We installed a Navio2 on an unmanned boat for experiments in an indoor tank and we are using the mavros package.
The readings of the yaw from the IMU (heading from the compass) are wrong.
Does anyone encountered this issue or have ideas of how to solve this issue?
Your advice would be much appreciated.
Hi and welcome on Emlid forum!
We’ll need the following information to better understand your setup:
- Image and ArduPilot version.
- Detailed problem description. How does observed behavior differ from the expected one?
- Your step by step actions.
- Picture of the setup and connection scheme.
- If using any additional hardware please provide exact make and model.
We don’t have Ardupilot installed on the Navio2, only ROS with the mavros package. It is used to get the data stream from the IMU.

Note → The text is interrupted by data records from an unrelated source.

/-! ### The elements of the channel after a step at a key (R170) -/

theorem runningCount_stepAtKey (c : Channel) (k : Key) (s : State) :
    ((stepAtKey c k s).ch c).runningCount = add32 (s.ch c).runningCount (adj (transitionTable k)) := by
  rw [stepAtKey_eq, ch_setCh_same]

/-- The word pushed is the updated counter (R173). -/
theorem queue_stepAtKey (c : Channel) (k : Key) (s : State) :
    ((stepAtKey c k s).ch c).queue =
      if (s.ch c).queue.length < s.qdepth then (s.ch c).queue ++ [((stepAtKey c k s).ch c).runningCount]
      else (s.ch c).queue := by
  rw [stepAtKey_eq, ch_setCh_same]

theorem prevPins_stepAtKey (c : Channel) (k : Key) (s : State) : ((stepAtKey c k s).ch c).prevPins = keyCur k := by
  rw [stepAtKey_eq, ch_setCh_same]

@[simp] theorem keyCur_append (prev cur : Pins) : keyCur (prev ++ cur) = cur := keyCur_keyOf prev cur

/-! ### The rows of the opcode table that are keys (R121 to R136) -/

theorem encode_decodeKey (c : Channel) (k : Key) : encode (decodeKey c k) = .key4 c k := by
  cases c <;> (revert k; decide)

/-- The row that a key selects does what the table's action for that key does to the counter. -/
theorem keyRow_decodeKey (prev cur : Pins) :
    KeyRow (decodeKey · (prev ++ cur)) prev cur (add32 · (adj (transitionTable (prev ++ cur)))) := by
  intro c
  refine ⟨encode_decodeKey c _, rfl, fun s _ => ⟨_, exec_decodeKey c _ s, ?_⟩⟩
  have hqueue := queue_stepAtKey c (prev ++ cur) s
  rw [runningCount_stepAtKey] at hqueue
  exact ⟨runningCount_stepAtKey c _ s, hqueue, by rw [prevPins_stepAtKey, keyCur_append], stepAtKey_frame c _ s⟩

/-- A row is known by its key; the effect of its action on a word is the row's effect on the counter. -/
theorem keyRow_of_action {row : Channel → Instr} {prev cur : Pins} {next : Word → Word} (a : Action)
    (hrow : ∀ c, decodeKey c (prev ++ cur) = row c) (hact : transitionTable (prev ++ cur) = a)
    (hnext : ∀ w, add32 w (adj a) = next w) : KeyRow row prev cur next := by
  have h := keyRow_decodeKey prev cur
  rwa [hact, funext hrow, funext hnext] at h

theorem keyRow_noChange {row : Channel → Instr} {prev cur : Pins}
    (hrow : ∀ c, decodeKey c (prev ++ cur) = row c) (hact : transitionTable (prev ++ cur) = .noChange) :
    KeyRow row prev cur id := keyRow_of_action .noChange hrow hact add32_adj_noChange

theorem keyRow_increment {row : Channel → Instr} {prev cur : Pins}
    (hrow : ∀ c, decodeKey c (prev ++ cur) = row c) (hact : transitionTable (prev ++ cur) = .increment) :
    KeyRow row prev cur (· + 1#32) := keyRow_of_action .increment hrow hact add32_adj_increment

theorem keyRow_decrement {row : Channel → Instr} {prev cur : Pins}
    (hrow : ∀ c, decodeKey c (prev ++ cur) = row c) (hact : transitionTable (prev ++ cur) = .decrement) :
    KeyRow row prev cur (· - 1#32) := keyRow_of_action .decrement hrow hact add32_adj_decrement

I saw in the documentation that there is an option to do a compass calibration from the Ardupilot. Is that the only way to calibrate the compass? If so, I will have to install an Ardupilot.

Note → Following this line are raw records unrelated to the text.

/-- The two parts of the command code, and the value where the size says it stands (42_tunnelling.md R132). -/
theorem tailUnpack_of_supported (hsb : dataSizeOf p sb = ds) (hds : ds = 1#8 ∨ ds = 2#8) :
    tailUnpack p sb bN bN1 bN2 = .ok (unpacked
      { r0 := ds, r1 := (bN &&& 3#8) <<< 2 ||| bN1 >>> 6, r2 := if ds = 1#8 then bN1 &&& 1#8 else bN2 }) := by
  have hsize : supportedSize ds = true := decide_eq_true hds
  simp [tailUnpack, hsb, hsize, apciOf_eq, boolValueOf_eq]

theorem tailUnpack_of_badSize (h1 : dataSizeOf p sb ≠ 1#8) (h2 : dataSizeOf p sb ≠ 2#8) :
    tailUnpack p sb bN bN1 bN2 = .error (.raised .unsupportedDatapointSize) := by
  simp [tailUnpack, supportedSize_eq_false h1 h2]

/-- Either mask keeps the size byte of a supported size (42_tunnelling.md R133). -/
theorem dataSizeOf_of_supported (hp : p.wellFormed = true) (hds : ds = 1#8 ∨ ds = 2#8) : dataSizeOf p ds = ds := by
  have hmask : p.dsDecodeMask = 0x0F#8 ∨ p.dsDecodeMask = 0xFF#8 := by
    simp only [Params.wellFormed, Bool.and_eq_true, Bool.or_eq_true, beq_iff_eq] at hp
    exact hp.2
  rcases hds with rfl | rfl <;> rcases hmask with h | h <;> simp [dataSizeOf, h]

end unpack

end Sys2Proof.Machine
end

section
/-! SUPPORT. What the frame assembler ends in (42_tunnelling.md R128), and what STATUS and the output bytes are after a
completion. -/

namespace Sys2Proof.Machine

open Claims

/-- The bytes of a frame between the header and the group address (42_tunnelling.md R115). -/
def middleBytes (ch seq mc : Byte) : List Byte :=
  [0x04#8, ch, seq, 0x00#8, mc, 0x00#8, 0xBC#8, 0xE0#8, 0x00#8, 0x00#8]

section treqPack
variable {main middle ds apci : Byte} (ch seq mc sub value : Byte)

/-- A frame is a header, the bytes between, a group address and a tail (42_tunnelling.md R129). -/
theorem frameBytes_eq (hds : ds = 1#8 ∨ ds = 2#8) : frameBytes ch seq mc main middle sub ds apci value =
    headerBytes Config.tunnellingRequestTag (frameLength ds) ++ middleBytes ch seq mc ++ [main <<< 3 ||| middle, sub]
      ++ tailBytes ds apci value := by
  rcases hds with rfl | rfl <;> rfl

theorem frameBytes_length (hds : ds = 1#8 ∨ ds = 2#8) :
    (20#8 + ds).toNat = (frameBytes ch seq mc main middle sub ds apci value).length := by
  rcases hds with rfl | rfl <;> rfl

theorem treqPack_of_inRange (hmain : main ≤ 31#8) (hmiddle : middle ≤ 7#8) (hds : ds = 1#8 ∨ ds = 2#8)
    (hapci : apci ≤ 15#8) : treqPack ch seq mc main middle sub ds apci value =
    .ok (packed (Memory.writeBytes [] 0 (frameBytes ch seq mc main middle sub ds apci value)) (20#8 + ds)) := by
  have hsize : supportedSize ds = true := decide_eq_true hds
  have hlen : (frameLength ds).setWidth 8 = 20#8 + ds := by rcases hds with rfl | rfl <;> rfl
  have hzero : hiByte 0x0000#16 = 0x00#8 ∧ loByte 0x0000#16 = 0x00#8 := ⟨rfl, rfl⟩
  simp [treqPack, BitVec.not_lt.2 hmain, BitVec.not_lt.2 hmiddle, hsize, BitVec.not_lt.2 hapci, writeHeader_eq,
    writeTail_eq value hds hapci, hlen, frameBytes_eq ch seq mc sub value hds, gaByte0_eq hmiddle, headerBytes,
    middleBytes, Memory.writeBytes, hzero]

theorem treqPack_of_badAddress (h : 31#8 < main ∨ 7#8 < middle) (ds apci : Byte) :
    treqPack ch seq mc main middle sub ds apci value = .error (.raised .rangeError) :=
  raiseIf_raiseIf_of_or (h.imp (decide_eq_true ·) (decide_eq_true ·))

theorem treqPack_of_badSize (hmain : main ≤ 31#8) (hmiddle : middle ≤ 7#8) (h1 : ds ≠ 1#8) (h2 : ds ≠ 2#8)
    (apci : Byte) : treqPack ch seq mc main middle sub ds apci value = .error (.raised .unsupportedDatapointSize) := by
  simp [treqPack, BitVec.not_lt.2 hmain, BitVec.not_lt.2 hmiddle, supportedSize_eq_false h1 h2]

theorem treqPack_of_badApci (hmain : main ≤ 31#8) (hmiddle : middle ≤ 7#8) (hds : ds = 1#8 ∨ ds = 2#8)
    (hapci : 15#8 < apci) : treqPack ch seq mc main middle sub ds apci value = .error (.raised .rangeError) := by
  have hsize : supportedSize ds = true := decide_eq_true hds
  simp [treqPack, BitVec.not_lt.2 hmain, BitVec.not_lt.2 hmiddle, hsize, hapci]

end treqPack

/-! ### What a completion answers -/

section answers
variable {i : Instr} {s : State}

theorem statusOf_of_completesWith {bs : List Byte} {rs : Results} (h : CompletesWith i s bs rs) :
    statusOf (exec i s) = some 0x00#8 := by
  obtain ⟨t, ht, ⟨hstatus, -⟩, -⟩ := h
  rw [ht, statusOf, hstatus]

theorem outputOf_of_completesWith {bs : List Byte} {rs : Results} (h : CompletesWith i s bs rs) :
    outputOf (exec i s) = bs := by
  obtain ⟨t, ht, ⟨-, hlen, hbyte, -⟩, -⟩ := h
  rw [ht]
  refine List.ext_getElem (by simp [outputOf, Response.outBytes, hlen]) fun k _ hk => ?_
  simp [outputOf, Response.outBytes, hbyte, hk]

theorem statusOf_of_completesInError {c : Byte} (h : CompletesInError i s c) : statusOf (exec i s) = some c := by
  obtain ⟨t, ht, ⟨hstatus, -⟩, -⟩ := h
  rw [ht, statusOf, hstatus]

end answers

end Sys2Proof.Machine
end

section
/-! SUPPORT. What the frame parser ends in, check by check (42_tunnelling.md R130, R131), and what it makes of a frame
the assembler built (R133, R135). -/

namespace Sys2Proof.Machine

open Claims

/-- The last part of the parser, with every check passed: the reads of the fields and the results (42_tunnelling.md
R131). -/
def treqFields (p : Params) (inBuf : Memory) (ds : Byte) : Op Response := do
  let ch ← memRead1 p inBuf 7
  let seq ← memRead1 p inBuf 8
  let mc ← memRead1 p inBuf 10
  let g ← memRead2 p inBuf 16
  let bN ← memRead1 p inBuf 19
  let bN1 ← memRead1 p inBuf 20
  let value ← if ds = 1#8 then (.ok (boolValueOf bN1) : Op Byte) else memRead1 p inBuf 21
  .ok (unpacked ⟨ch, seq, mc, gaMain (hiByte g), gaMiddle (hiByte g), loByte g, ds, apciOf bN bN1, value⟩)

/-- The parser from its third length check on, with tag and total length accepted (42_tunnelling.md R131). -/
def treqBody (p : Params) (inBuf : Memory) (n : Half) : Op Response := do
  raiseIf (decide (n < 19#16)) .lengthError
  let sizeByte ← memRead1 p inBuf 18
  raiseIf (!supportedSize (dataSizeOf p sizeByte)) .unsupportedDatapointSize
  raiseIf (decide (n ≠ frameLength (dataSizeOf p sizeByte))) .lengthError
  treqFields p inBuf (dataSizeOf p sizeByte)

theorem and_one_of_le {x : Byte} (h : x ≤ 1#8) : x &&& 1#8 = x :=
  BitVec.eq_of_toNat_eq (by simpa using Nat.mod_eq_of_lt (Nat.lt_succ_of_le h))

/-- Either mask keeps a block admitted (70_reset_and_hazards.md R174). -/
theorem Params.wellFormed_withMask {p : Params} (hp : p.wellFormed = true) {mask : Byte}
    (hmask : mask = 0x0F#8 ∨ mask = 0xFF#8) : { p with dsDecodeMask := mask }.wellFormed = true := by
  simp only [Params.wellFormed, Bool.and_eq_true, Bool.or_eq_true, beq_iff_eq] at hp ⊢
  exact ⟨hp.1, hmask⟩

/-- TREQ_UNPACK reads no byte of 42_tunnelling.md R130's list. -/
theorem treqUnpack_congr_unlisted (p : Params) {m m' : Memory} (n : Half)
    (h : ∀ a, a ∉ [0, 1, 6, 9, 11, 12, 13, 14, 15] → Memory.get inBlank m' a = Memory.get inBlank m a) :
    treqUnpack p m' n = treqUnpack p m n := by
  have hread (a : Nat) (ha : a ∉ [0, 1, 6, 9, 11, 12, 13, 14, 15]) := memRead1_congr p (h a ha)
  simp only [treqUnpack, memRead2, hread 2 (by decide), hread (2 + 1) (by decide), hread 4 (by decide),
    hread (4 + 1) (by decide), hread 18 (by decide), hread 7 (by decide), hread 8 (by decide), hread 10 (by decide),
    hread 16 (by decide), hread (16 + 1) (by decide), hread 19 (by decide), hread 20 (by decide), hread 21 (by decide)]

section treqUnpack
variable {p : Params} {m : Memory} {n : Half}

/-- TREQ_UNPACK is the checks of the header, then the rest. -/
theorem treqUnpack_eq : treqUnpack p m n = (do
    raiseIf (decide (n < 6#16)) .lengthError
    let st ← memRead2 p m 2
    raiseIf (!p.knownTags.contains st) .unsupportedServiceType
    raiseIf (decide (st ≠ Config.tunnellingRequestTag)) .unsupportedServiceType
    let tl ← memRead2 p m 4
    raiseIf (decide (tl ≠ n)) .lengthError
    treqBody p m n) := rfl

/-- The length check comes before every read. -/
theorem treqUnpack_of_short (hn : n < 6#16) : treqUnpack p m n = .error (.raised .lengthError) := by
  simp [treqUnpack_eq, hn]

theorem treqBody_of_short (hn : n < 19#16) : treqBody p m n = .error (.raised .lengthError) := by
  simp [treqBody, hn]

section admitted
variable (hp : p.wellFormed = true)
include hp

/-- In an admitted block a written byte below 22 is read as it stands. -/
theorem memRead1_below {a : Nat} {b : Byte} (hb : Memory.get inBlank m a = some b) (ha : a < 22) :
    memRead1 p m a = .ok b :=
  memRead1_of_written p m a b (ha.trans_le (Params.inCap_of_wellFormed hp)) hb

theorem memRead2_below {a : Nat} {hi lo : Byte} (hhi : Memory.get inBlank m a = some hi)
    (hlo : Memory.get inBlank m (a + 1) = some lo) (ha : a + 1 < 22) : memRead2 p m a = .ok (hi ++ lo) :=
  memRead2_of_written p m a hi lo (ha.trans_le (Params.inCap_of_wellFormed hp)) hhi hlo

/-- A tag other than 0x0420 fails the first check of the tag or the second (42_tunnelling.md R131). -/
theorem treqUnpack_of_otherTag {st1 st0 : Byte} (hn : 6#16 ≤ n) (h2 : Memory.get inBlank m 2 = some st1)
    (h3 : Memory.get inBlank m 3 = some st0) (htag : (st1 ++ st0 : Half) ≠ 0x0420#16) :
    treqUnpack p m n = .error (.raised .unsupportedServiceType) := by
  simp only [treqUnpack_eq, BitVec.not_lt.2 hn, memRead2_below hp h2 h3 (by decide), decide_false, raiseIf_false,
    Op.ok_bind]
  exact raiseIf_raiseIf_of_or (.inr (decide_eq_true htag))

When the boat performs 360-degree rotation, the heading readings don’t show 360-degree turn. The range of values is roughly between 69-129 degrees. For example, heading output is ~95 degrees while the real value is 260 degrees. Another example, heading shows 69 degrees for real value of ~6 degrees.
Step by step actions:
3.1. connect the batteries, which supplies power to all systems onboard and power them all up.
3.2. there are 2 Raspberry Pi’s on the ASV. one of them is RPi 3 dedicated only for the Navio2,
and the other is RPi 4 for our ROS work environment and backseat driver.

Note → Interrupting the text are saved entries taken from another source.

-- ==== Sys2Proof/Syntax.lean ====
section
/-! DEFINITION. The instructions, one constructor per row of spec/opcode_table.json, the codes that
stand for them, the expressions of a query program and the kinds of line it is made of (30_encoding.md R71, R80, R87). -/

namespace Sys2Proof

/-- The six leaves CPUID is described for, by the value of initial EAX (R71). -/
inductive Leaf where
  | l00 | l01 | l04 | l0B | l18 | l1F
deriving DecidableEq, Repr

/-- What an MSR instruction addresses (R52, R84): bit 22 of IA32_MISC_ENABLES, the one bit in scope,
or any other use, of which the source says nothing. The tag only tells other uses apart. -/
inductive MsrTarget where
  /-- IA32_MISC_ENABLES[22]. -/
  | limitBit
  /-- Another MSR, or another bit. -/
  | otherUse (tag : Byte)
deriving DecidableEq, Repr

/-- The instructions of spec/opcode_table.json.

`cpuid` is the instruction itself (R100): leaf and sub-leaf are in EAX and ECX. The six `cpuidNN` are
the table's query rows: the instruction together with the initial EAX the row fixes and, for a leaf
that has sub-leaves, the initial ECX (`subleaf`) as its operand (R71: "A query is the pair (initial
EAX, initial ECX)"). CLFLUSH and CLFLUSHOPT carry the two fields of their ModR/M byte that name a
memory operand (R84). -/
inductive Instr where
  | cpuid
  | cpuid00
  | cpuid01
  | cpuid04 (subleaf : Word)
  | cpuid0B (subleaf : Word)
  | cpuid18 (subleaf : Word)
  | cpuid1F (subleaf : Word)
  | wrmsr (target : MsrTarget) (value : Bool)
  | rdmsr (target : MsrTarget)
  | wbinvd
  | invd
  | clflush (mod : BitVec 2) (rm : BitVec 3)
  | clflushopt (mod : BitVec 2) (rm : BitVec 3)
deriving DecidableEq, Repr

/-- The code of one instruction: bytes that begin with it (93 K1, K3), or the pair of selector words
of a query row, initial EAX then initial ECX (R71, R80). -/
inductive Code where
  | bytes (b : List Byte)
  | query (eax ecx : Word)
deriving DecidableEq, Repr

/-- The binary operators of 00_scope.md R12, on 32-bit words. -/
inductive BinOp where
  | and | or | shl | shr | add | sub | mul | div
deriving DecidableEq, Repr

/-- A 32-bit expression of a query program (R87), in the operators and primitives of 00_scope.md R10, R12
and R14 to R16. Zero-extension leaves a 32-bit value as it is and needs no form. The numbering of the
software's variables is the model's (DESIGN CHOICE, notes/assumptions/18). -/
inductive Expr where
  /-- A constant. -/
  | const (v : Word)
  /-- `x[r]`, of the logical processor the line runs on. -/
  | reg (r : RegName)
  /-- The `k`-th value the software has kept (`Line.keep`), counted from 0. -/
  | var (k : Nat)
  /-- `b` of the last ReadLimitBit (40_cpuid_discovery.md R112), as 0 or 1. -/
  | limitBit
  /-- The slice of `len` bits from bit `lo` up: `e[lo+len-1:lo]`. -/
  | slice (e : Expr) (lo len : Nat)
  /-- `~e`. -/
  | not (e : Expr)
  | bin (op : BinOp) (a b : Expr)
  /-- `P2(e)`. -/
  | p2 (e : Expr)
  /-- `LOG2(e)`. -/
  | log2 (e : Expr)
deriving DecidableEq, Repr

/-- A line of a query program: set the leaf, set the sub-leaf, or one instruction (R87), and the
computation on the results that R87, 10 R23 and 60 R250 let a program hold besides: `keep` gives the
software's next variable the value of an expression. Tests and loops are the software's (95, part 3). -/
inductive Line where
  | setEax (e : Expr)
  | setEcx (e : Expr)
  | keep (e : Expr)
  | code (c : Code)
deriving DecidableEq, Repr

/-- Why a code is no instruction of the table. -/
inductive DecodeError where
  /-- The bytes end inside an instruction. -/
  | truncated
  /-- The first bytes are no opcode of the table. -/
  | unknownOpcode
  /-- An opcode of the table with operand bits that name none of its forms. -/
  | reservedForm
  /-- A selector pair whose initial EAX is none of the six leaves (R85). -/
  | unlistedSelector
deriving DecidableEq, Repr

end Sys2Proof
end

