/-- Settles O6: the step issues the placed line, which restores the state before it was placed, and runs
the instruction it decodes to. -/
theorem tableWordRunsNext : Obligations.TableWordRunsNext := by
  intro s nbits w i h
  have hdecode : decode (tableCode nbits w) = .ok i := decodeTableWord_eq_some.mp h
  calc step (s.withFetchWord nbits w)
      = runLine (.code (tableCode nbits w)) s := by
        rw [step_of_queue (withFetchWord_queue s nbits w), issue_tableStep, State.tableStep]
    _ = exec i s := runLine_code hdecode s

end Sys2Proof.Proofs
end

section
/-! PROOFS. The lines of a program that are no instruction (30_encoding.md R87) and the values of
expressions (00_scope.md R10 to R16), each operator as arithmetic on the words' numbers. -/

namespace Sys2Proof.Proofs

open Sys2Proof.Machine

/-! ### The lines -/

section
variable {s : State} {lp : Lp} (e : Expr)

theorem runLine_setEax (h : s.lps[s.cur]? = some lp) :
    runLine (.setEax e) s = .next (s.setLp s.cur { lp with eax := Reg.of (s.value lp e) }) :=
  onCur_of h _

theorem runLine_setEcx (h : s.lps[s.cur]? = some lp) :
    runLine (.setEcx e) s = .next (s.setLp s.cur { lp with ecx := Reg.of (s.value lp e) }) :=
  onCur_of h _

theorem runLine_keep (h : s.lps[s.cur]? = some lp) :
    runLine (.keep e) s = .next { s with vars := s.vars ++ [s.value lp e] } :=
  onCur_of h _

end

/-! ### The operators -/

theorem toNat_value_limitBit (s : State) (lp : Lp) :
    (s.value lp .limitBit).toNat = s.readBit.toNat := by
  rw [State.value]
  cases s.readBit <;> rfl

theorem toNat_sliceOf (v : Word) {lo len : Nat} (hpos : 0 < len) (hle : lo + len ≤ 32) :
    (sliceOf v lo len).toNat = v.toNat / 2 ^ lo % 2 ^ len := by
  rw [sliceOf, if_pos ⟨hpos, hle⟩, BitVec.toNat_setWidth_of_le (by omega),
    BitVec.extractLsb'_toNat, Nat.shiftRight_eq_div_pow]

theorem toNat_not (v : Word) : (~~~v).toNat = 0xFFFFFFFF - v.toNat := by
  simp [BitVec.toNat_not]

theorem toNat_log2Value {p : Word} {k : Nat} (h : p.toNat = 2 ^ k) : (log2Value p).toNat = k := by
  have hk : k < 32 := (Nat.pow_lt_pow_iff_right one_lt_two).mp (h ▸ p.isLt)
  have hp : p = (1 : Word) <<< k :=
    BitVec.eq_of_toNat_eq (h.trans (toNat_one_shiftLeft (by omega)).symm)
  rw [log2Value, log2Of_of_toNat h, if_pos hp, BitVec.toNat_ofNat]
  exact Nat.mod_eq_of_lt (by omega)

theorem p2Value_of {x : Word} (hpos : 1 ≤ x) (hle : x ≤ 0x80000000) : p2Value x = p2 x :=
  if_pos ⟨hpos, hle⟩

section
variable (a b : Word)

theorem toNat_binValue_and : (binValue .and a b).toNat = a.toNat &&& b.toNat :=
  BitVec.toNat_and ..

theorem toNat_binValue_or : (binValue .or a b).toNat = a.toNat ||| b.toNat :=
  BitVec.toNat_or ..

theorem toNat_binValue_add : (binValue .add a b).toNat = (a.toNat + b.toNat) % 2 ^ 32 :=
  BitVec.toNat_add ..

theorem toNat_binValue_sub :
    (binValue .sub a b).toNat = (a.toNat + (2 ^ 32 - b.toNat)) % 2 ^ 32 := by
  rw [binValue, BitVec.toNat_sub, Nat.add_comm]

theorem toNat_binValue_mul : (binValue .mul a b).toNat = a.toNat * b.toNat % 2 ^ 32 :=
  BitVec.toNat_mul ..

theorem toNat_binValue_div {b : Word} (h : b.toNat ≠ 0) :
    (binValue .div a b).toNat = a.toNat / b.toNat := by
  have hb : b ≠ 0 := BitVec.toNat_ne.mpr h
  rw [binValue, if_neg hb, BitVec.toNat_udiv]

theorem toNat_binValue_shl :
    (binValue .shl a b).toNat = a.toNat * 2 ^ b.toNat % 2 ^ 32 := by
  rw [binValue, BitVec.toNat_shiftLeft, Nat.shiftLeft_eq]

theorem toNat_binValue_shr : (binValue .shr a b).toNat = a.toNat / 2 ^ b.toNat := by
  rw [binValue, BitVec.toNat_ushiftRight, Nat.shiftRight_eq_div_pow]

end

So the second stage would be to start the mavros node on its RPi3. (using the ROS MASTER
on the other RPi4).
3.3. launch the ASV launch file of RPi4.
3.4 On the operator side, launch the operator launch file.
The heading value is calculated from the yaw value that comes out from the Navio2
magnetometer/compass. The two outputs of the yaw and the heading correspond to each other
(each one in its own convention) , so there is no mistake in calculations. Plus we have been
using the same code with other IMUs for the past couple of years with no issues.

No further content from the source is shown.